L’histoire est à peu près toujours la même. Au début, depuis sa chambre d’ado, un étudiant a des gros soucis pour diffuser ses vidéos sur le web. A l’issue d’un repas arrosé, il décide de monter un site pour mettre en ligne ses productions et, accessoirement, héberger celle des autres. Acte II: la qualité moyenne de ces films «amateur» s’avère très vite désarmante. Acte III: après un temps d’adaptation, les internautes découvrent un nouvel usage et commencent à diffuser des contenus soumis au droit d'auteur. Le trafic explose, les ayants droits bombardent de mails et la petite start-up doit embaucher une armée de juristes.
Comme YouTube, comme Dailymotion, Justin.tv partait d’une démarche toute personnelle. En mars 2007, Justin Kan, un jeune entrepreneur américain, décide de brancher sa webcam 24h/24h et de diffuser sa vie sur son propre site. Sous ses faux airs de lofteur 2.0, le startupeur vient ni plus ni moins de créer le YouTube du live vidéo. La plateforme sera ensuite ouverte au public en octobre 2007, permettant à n’importe qui de créer sa chaîne de télé personnelle. On y trouve de tout: de vraies créations, mais aussi des dessinateurs qui se filment en train de dessiner ou des travailleurs qui se filment en train de travailler.
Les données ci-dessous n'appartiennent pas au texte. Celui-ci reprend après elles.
-- ==== Sys2Proof/Laws/State.lean ====
section
/-! SUPPORT. One lemma per field per update of the state, each true by rfl. -/

namespace Sys2Proof.Machine

variable (s : State)

@[simp] theorem State.setPc_cfg (v : ProgIndex) : (s.setPc v).cfg = s.cfg := rfl
@[simp] theorem State.setPc_pc (v : ProgIndex) : (s.setPc v).pc = v := rfl
@[simp] theorem State.setPc_retAddr (v : ProgIndex) : (s.setPc v).retAddr = s.retAddr := rfl
@[simp] theorem State.setPc_lit (v : ProgIndex) : (s.setPc v).lit = s.lit := rfl
@[simp] theorem State.setPc_sel (v : ProgIndex) : (s.setPc v).sel = s.sel := rfl
@[simp] theorem State.setPc_a (v : ProgIndex) : (s.setPc v).a = s.a := rfl
@[simp] theorem State.setPc_b (v : ProgIndex) : (s.setPc v).b = s.b := rfl
@[simp] theorem State.setPc_carry (v : ProgIndex) : (s.setPc v).carry = s.carry := rfl
@[simp] theorem State.setPc_flags (v : ProgIndex) : (s.setPc v).flags = s.flags := rfl
@[simp] theorem State.setPc_cacheAddr (v : ProgIndex) : (s.setPc v).cacheAddr = s.cacheAddr := rfl
@[simp] theorem State.setPc_cacheData (v : ProgIndex) : (s.setPc v).cacheData = s.cacheData := rfl
@[simp] theorem State.setPc_cache (v : ProgIndex) : (s.setPc v).cache = s.cache := rfl
@[simp] theorem State.setPc_dramAddr (v : ProgIndex) : (s.setPc v).dramAddr = s.dramAddr := rfl
@[simp] theorem State.setPc_dramData (v : ProgIndex) : (s.setPc v).dramData = s.dramData := rfl
@[simp] theorem State.setPc_dram (v : ProgIndex) : (s.setPc v).dram = s.dram := rfl
@[simp] theorem State.setPc_prog (v : ProgIndex) : (s.setPc v).prog = s.prog := rfl
@[simp] theorem State.setPc_status (v : ProgIndex) : (s.setPc v).status = s.status := rfl
@[simp] theorem State.setPc_stopRequested (v : ProgIndex) : (s.setPc v).stopRequested = s.stopRequested := rfl
@[simp] theorem State.setPc_port (v : ProgIndex) : (s.setPc v).port = s.port := rfl

@[simp] theorem State.setRetAddr_cfg (v : ProgIndex) : (s.setRetAddr v).cfg = s.cfg := rfl
@[simp] theorem State.setRetAddr_pc (v : ProgIndex) : (s.setRetAddr v).pc = s.pc := rfl
@[simp] theorem State.setRetAddr_retAddr (v : ProgIndex) : (s.setRetAddr v).retAddr = v := rfl
@[simp] theorem State.setRetAddr_lit (v : ProgIndex) : (s.setRetAddr v).lit = s.lit := rfl
@[simp] theorem State.setRetAddr_sel (v : ProgIndex) : (s.setRetAddr v).sel = s.sel := rfl
@[simp] theorem State.setRetAddr_a (v : ProgIndex) : (s.setRetAddr v).a = s.a := rfl
@[simp] theorem State.setRetAddr_b (v : ProgIndex) : (s.setRetAddr v).b = s.b := rfl
@[simp] theorem State.setRetAddr_carry (v : ProgIndex) : (s.setRetAddr v).carry = s.carry := rfl
@[simp] theorem State.setRetAddr_flags (v : ProgIndex) : (s.setRetAddr v).flags = s.flags := rfl
@[simp] theorem State.setRetAddr_cacheAddr (v : ProgIndex) : (s.setRetAddr v).cacheAddr = s.cacheAddr := rfl
@[simp] theorem State.setRetAddr_cacheData (v : ProgIndex) : (s.setRetAddr v).cacheData = s.cacheData := rfl
@[simp] theorem State.setRetAddr_cache (v : ProgIndex) : (s.setRetAddr v).cache = s.cache := rfl
@[simp] theorem State.setRetAddr_dramAddr (v : ProgIndex) : (s.setRetAddr v).dramAddr = s.dramAddr := rfl
@[simp] theorem State.setRetAddr_dramData (v : ProgIndex) : (s.setRetAddr v).dramData = s.dramData := rfl
@[simp] theorem State.setRetAddr_dram (v : ProgIndex) : (s.setRetAddr v).dram = s.dram := rfl
@[simp] theorem State.setRetAddr_prog (v : ProgIndex) : (s.setRetAddr v).prog = s.prog := rfl
@[simp] theorem State.setRetAddr_status (v : ProgIndex) : (s.setRetAddr v).status = s.status := rfl
@[simp] theorem State.setRetAddr_stopRequested (v : ProgIndex) : (s.setRetAddr v).stopRequested = s.stopRequested := rfl
@[simp] theorem State.setRetAddr_port (v : ProgIndex) : (s.setRetAddr v).port = s.port := rfl

@[simp] theorem State.setLit_cfg (v : Word) : (s.setLit v).cfg = s.cfg := rfl
@[simp] theorem State.setLit_pc (v : Word) : (s.setLit v).pc = s.pc := rfl
@[simp] theorem State.setLit_retAddr (v : Word) : (s.setLit v).retAddr = s.retAddr := rfl
@[simp] theorem State.setLit_lit (v : Word) : (s.setLit v).lit = v := rfl
@[simp] theorem State.setLit_sel (v : Word) : (s.setLit v).sel = s.sel := rfl
@[simp] theorem State.setLit_a (v : Word) : (s.setLit v).a = s.a := rfl
@[simp] theorem State.setLit_b (v : Word) : (s.setLit v).b = s.b := rfl
@[simp] theorem State.setLit_carry (v : Word) : (s.setLit v).carry = s.carry := rfl
@[simp] theorem State.setLit_flags (v : Word) : (s.setLit v).flags = s.flags := rfl
@[simp] theorem State.setLit_cacheAddr (v : Word) : (s.setLit v).cacheAddr = s.cacheAddr := rfl
@[simp] theorem State.setLit_cacheData (v : Word) : (s.setLit v).cacheData = s.cacheData := rfl
@[simp] theorem State.setLit_cache (v : Word) : (s.setLit v).cache = s.cache := rfl
@[simp] theorem State.setLit_dramAddr (v : Word) : (s.setLit v).dramAddr = s.dramAddr := rfl
@[simp] theorem State.setLit_dramData (v : Word) : (s.setLit v).dramData = s.dramData := rfl
@[simp] theorem State.setLit_dram (v : Word) : (s.setLit v).dram = s.dram := rfl
@[simp] theorem State.setLit_prog (v : Word) : (s.setLit v).prog = s.prog := rfl
@[simp] theorem State.setLit_status (v : Word) : (s.setLit v).status = s.status := rfl
@[simp] theorem State.setLit_stopRequested (v : Word) : (s.setLit v).stopRequested = s.stopRequested := rfl
@[simp] theorem State.setLit_port (v : Word) : (s.setLit v).port = s.port := rfl

@[simp] theorem State.setSel_cfg (v : SelCode) : (s.setSel v).cfg = s.cfg := rfl
@[simp] theorem State.setSel_pc (v : SelCode) : (s.setSel v).pc = s.pc := rfl
@[simp] theorem State.setSel_retAddr (v : SelCode) : (s.setSel v).retAddr = s.retAddr := rfl
@[simp] theorem State.setSel_lit (v : SelCode) : (s.setSel v).lit = s.lit := rfl
@[simp] theorem State.setSel_sel (v : SelCode) : (s.setSel v).sel = v := rfl
@[simp] theorem State.setSel_a (v : SelCode) : (s.setSel v).a = s.a := rfl
@[simp] theorem State.setSel_b (v : SelCode) : (s.setSel v).b = s.b := rfl
@[simp] theorem State.setSel_carry (v : SelCode) : (s.setSel v).carry = s.carry := rfl
@[simp] theorem State.setSel_flags (v : SelCode) : (s.setSel v).flags = s.flags := rfl
@[simp] theorem State.setSel_cacheAddr (v : SelCode) : (s.setSel v).cacheAddr = s.cacheAddr := rfl
@[simp] theorem State.setSel_cacheData (v : SelCode) : (s.setSel v).cacheData = s.cacheData := rfl
@[simp] theorem State.setSel_cache (v : SelCode) : (s.setSel v).cache = s.cache := rfl
@[simp] theorem State.setSel_dramAddr (v : SelCode) : (s.setSel v).dramAddr = s.dramAddr := rfl
@[simp] theorem State.setSel_dramData (v : SelCode) : (s.setSel v).dramData = s.dramData := rfl
@[simp] theorem State.setSel_dram (v : SelCode) : (s.setSel v).dram = s.dram := rfl
@[simp] theorem State.setSel_prog (v : SelCode) : (s.setSel v).prog = s.prog := rfl
@[simp] theorem State.setSel_status (v : SelCode) : (s.setSel v).status = s.status := rfl
@[simp] theorem State.setSel_stopRequested (v : SelCode) : (s.setSel v).stopRequested = s.stopRequested := rfl
@[simp] theorem State.setSel_port (v : SelCode) : (s.setSel v).port = s.port := rfl

@[simp] theorem State.setA_cfg (v : Word) : (s.setA v).cfg = s.cfg := rfl
@[simp] theorem State.setA_pc (v : Word) : (s.setA v).pc = s.pc := rfl
@[simp] theorem State.setA_retAddr (v : Word) : (s.setA v).retAddr = s.retAddr := rfl
@[simp] theorem State.setA_lit (v : Word) : (s.setA v).lit = s.lit := rfl
@[simp] theorem State.setA_sel (v : Word) : (s.setA v).sel = s.sel := rfl
@[simp] theorem State.setA_a (v : Word) : (s.setA v).a = v := rfl
@[simp] theorem State.setA_b (v : Word) : (s.setA v).b = s.b := rfl
@[simp] theorem State.setA_carry (v : Word) : (s.setA v).carry = s.carry := rfl
@[simp] theorem State.setA_flags (v : Word) : (s.setA v).flags = s.flags := rfl
@[simp] theorem State.setA_cacheAddr (v : Word) : (s.setA v).cacheAddr = s.cacheAddr := rfl
@[simp] theorem State.setA_cacheData (v : Word) : (s.setA v).cacheData = s.cacheData := rfl
@[simp] theorem State.setA_cache (v : Word) : (s.setA v).cache = s.cache := rfl
@[simp] theorem State.setA_dramAddr (v : Word) : (s.setA v).dramAddr = s.dramAddr := rfl
@[simp] theorem State.setA_dramData (v : Word) : (s.setA v).dramData = s.dramData := rfl
@[simp] theorem State.setA_dram (v : Word) : (s.setA v).dram = s.dram := rfl
@[simp] theorem State.setA_prog (v : Word) : (s.setA v).prog = s.prog := rfl
@[simp] theorem State.setA_status (v : Word) : (s.setA v).status = s.status := rfl
@[simp] theorem State.setA_stopRequested (v : Word) : (s.setA v).stopRequested = s.stopRequested := rfl
@[simp] theorem State.setA_port (v : Word) : (s.setA v).port = s.port := rfl

@[simp] theorem State.setB_cfg (v : Word) : (s.setB v).cfg = s.cfg := rfl
@[simp] theorem State.setB_pc (v : Word) : (s.setB v).pc = s.pc := rfl
@[simp] theorem State.setB_retAddr (v : Word) : (s.setB v).retAddr = s.retAddr := rfl
@[simp] theorem State.setB_lit (v : Word) : (s.setB v).lit = s.lit := rfl
@[simp] theorem State.setB_sel (v : Word) : (s.setB v).sel = s.sel := rfl
@[simp] theorem State.setB_a (v : Word) : (s.setB v).a = s.a := rfl
@[simp] theorem State.setB_b (v : Word) : (s.setB v).b = v := rfl
@[simp] theorem State.setB_carry (v : Word) : (s.setB v).carry = s.carry := rfl
@[simp] theorem State.setB_flags (v : Word) : (s.setB v).flags = s.flags := rfl
@[simp] theorem State.setB_cacheAddr (v : Word) : (s.setB v).cacheAddr = s.cacheAddr := rfl
@[simp] theorem State.setB_cacheData (v : Word) : (s.setB v).cacheData = s.cacheData := rfl
@[simp] theorem State.setB_cache (v : Word) : (s.setB v).cache = s.cache := rfl
@[simp] theorem State.setB_dramAddr (v : Word) : (s.setB v).dramAddr = s.dramAddr := rfl
@[simp] theorem State.setB_dramData (v : Word) : (s.setB v).dramData = s.dramData := rfl
@[simp] theorem State.setB_dram (v : Word) : (s.setB v).dram = s.dram := rfl
@[simp] theorem State.setB_prog (v : Word) : (s.setB v).prog = s.prog := rfl
@[simp] theorem State.setB_status (v : Word) : (s.setB v).status = s.status := rfl
@[simp] theorem State.setB_stopRequested (v : Word) : (s.setB v).stopRequested = s.stopRequested := rfl
@[simp] theorem State.setB_port (v : Word) : (s.setB v).port = s.port := rfl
Et l’ennui guette.
Fin de l'acte II et début de l'acte III.
Le principal intérêt de Justin.tv arrivera plus tard quand des petits malins auront l’idée de brancher leur télévision dessus. Avec quelques secondes de décalage, ils peuvent ainsi diffuser n’importe quelle chaîne en direct. Pour cela, pas plus de 30 euros d’investissement: 20 euros pour une carte de capture vidéo bon marché et une dizaine d’euros pour acheter le cordon reliant la télé à l’ordinateur. Les films étant déjà abondamment diffusés sur le web (en peer-to-peer ou en streaming), en Europe, c’est le football, autre produit d’appel des chaînes payantes, qui va logiquement se trouver en première ligne du live-piratage.
L’histoire de la diffusion illégale des matchs de foot ne commence pas avec Justin.tv. Mais Justin, c’est le piratage expliqué à mon grand-père. Auparavant, il fallait passer par des logiciels de peer-to-peer diffusant des chaînes chinoises que la pression internationale n’a jamais réussi à faire fermer. La manipulation nécessitait d’avoir passé une bonne heure à fouiller sur des forums spécialisés. Une grosse barrière à l’entrée. Avec Justin, il suffit de taper le nom du match dans le moteur de recherche du site et toutes les chaînes qui diffusent la rencontre apparaissent. Si mon grand-père a oublié l’adresse de Justin.tv, aucun problème, il peut taper «Monaco Lyon streaming» sur Google et il s’y retrouvera.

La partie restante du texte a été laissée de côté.